Note: Click on "Kernel" > "Restart Kernel and Clear All Outputs" in JupyterLab before reading this notebook to reset its output. If you cannot run this file on your machine, you may want to open it in the cloud .

Chapter 5: Numbers & Bits (continued)¶

In this second part of the chapter, we look at the float type in detail. It is probably the most commonly used one in all of data science, even across programming languages.

The `float` Type¶

As we have seen before, some assumptions need to be made as to how the $0$ s and $1$ s in a computer's memory are to be translated into numbers.
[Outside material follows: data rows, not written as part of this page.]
/-- A window byte write at any offset (R140): a register row, or an undecoded offset (R98). -/
def decodeWindowWrite (k : Half) (b : Byte) : Except DecodeError Instr :=
  match findRow writeRows k with
  | some r => orReject .badOffset (writeOf r k b)
  | none => if k.toNat < 256 && undecodedOffset (k.setWidth 8) then .ok (.wrUndecoded (k.setWidth 8) b) else .error .badOffset

/-- A window byte read at any offset (R149, R153). -/
def decodeWindowRead (k : Half) : Except DecodeError Instr :=
  if k.toNat < 256 then
    if undecodedOffset (k.setWidth 8) then .ok (.rdUndecoded (k.setWidth 8)) else .ok (.rdWindow (k.setWidth 8))
  else .error .badOffset

/-- The decoder. -/
def decode (t : Tx) : Except DecodeError Instr :=
  match t.kind with
  | .tableWord => whenZero (t.n == 0 && t.addr == 0) (decodeTable t.key t.value)
  | .command =>
    whenZero (t.n == 0 && t.value == 0 && t.addr == 0)
      (orReject .badOffset ((findRow (commandRows ++ nopRows) t.key).bind (fun r => commandOf r (t.key.setWidth 8))))
  | .commandFlags =>
    whenZero (t.addr == 0 && t.key == 1)
      (orReject .unknownCommandForm
        ((commandFlagsForms.find? (fun f => f.1 == t.value && f.2.1 == t.n)).map (fun f => f.2.2)))
  | .windowWrite =>
    if t.n == 1 then whenZero (t.addr == 0) (withByte t.value (decodeWindowWrite t.key)) else .error .badWidth
  | .windowLong =>
    if t.n == 4 then
      whenZero (t.addr == 0) (if t.key == 0x24 then .ok (.wrCommandRop t.value) else .error .badLongOffset)
    else .error .badWidth
  | .windowRead =>
    if t.n == 1 then whenZero (t.addr == 0 && t.value == 0) (decodeWindowRead t.key) else .error .badWidth
  | .portWrite =>
    if t.n == 1 then
      whenZero (t.addr == 0)
        (withByte t.value (fun b => orReject .unknownPort ((findRow portRows t.key).bind (fun r => portOf r (.write b)))))
    else .error .badWidth
  | .portRead =>
    if t.n == 1 then
      whenZero (t.addr == 0 && t.value == 0)
        (orReject .unknownPort ((findRow portRows t.key).bind (fun r => portOf r .read)))
    else .error .badWidth
  | .ioWrite => whenZero (t.addr == 0) (withDatum t.n t.value (fun w => .ok (.ioWrite t.key w t.value)))
  | .ioRead => whenZero (t.addr == 0 && t.value == 0) (withWidth t.n (fun w => .ok (.ioRead t.key w)))
  | .memWrite => whenZero (t.key == 0) (withDatum t.n t.value (fun w => .ok (.memWrite t.addr w t.value)))
  | .memRead => whenZero (t.key == 0 && t.value == 0) (withWidth t.n (fun w => .ok (.memRead t.addr w)))
  | .feed => whenZero (t.key == 0) (withDatum t.n t.value (fun w => .ok (.feed t.addr w t.value)))
  | .modeUpdate => whenZero (t.key == 0 && t.n == 0) (.ok (.modeUpdate t.value t.addr))
  | .pciSetMemEnable =>
    whenZero (t.key == 0 && t.n == 0 && t.addr == 0)
      (if t.value == 0 then .ok (.pciSetMemEnable false)
       else if t.value == 1 then .ok (.pciSetMemEnable true) else .error .valueTooWide)
  | .pciSetBar =>
    whenZero (t.n == 0 && t.addr == 0)
      (if t.key.toNat < 256 then .ok (.pciSetBar (t.key.setWidth 8) t.value) else .error .valueTooWide)
  | .clearDirty => whenZero (t.key == 0 && t.n == 0 && t.addr == 0) (.ok (.clearDirty t.value))
  | .reset => whenZero (t.key == 0 && t.n == 0 && t.value == 0 && t.addr == 0) (.ok .reset)

/-- The record of a command code (R104). -/
def encodeCommand (code : Byte) : Tx := ⟨.command, code.setWidth 16, 0, 0, 0⟩

/-- The record of a form of BITBLT: the code 0x01 with the row's flag fields (R231 to R235). -/
def encodeForm (flags : Word) (useSrc : Byte) : Tx := ⟨.commandFlags, 0x01, useSrc, flags, 0⟩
This process becomes a lot more involved when we go beyond integers and model real numbers (i.e., the set $\mathbb{R}$ ) with possibly infinitely many digits to the right of the period like $1.23$ .

The Institute of Electrical and Electronics Engineers (IEEE, pronounced "eye-triple-E") is one of the important professional associations when it comes to standardizing all kinds of aspects regarding the implementation of soft- and hardware.

The IEEE 754 standard defines the so-called floating-point arithmetic that is commonly used today by all major programming languages. The standard not only defines how the $0$ s and $1$ s are organized in memory but also, for example, how values are to be rounded, what happens in exceptional cases like divisions by zero, or what is a zero value in the first place.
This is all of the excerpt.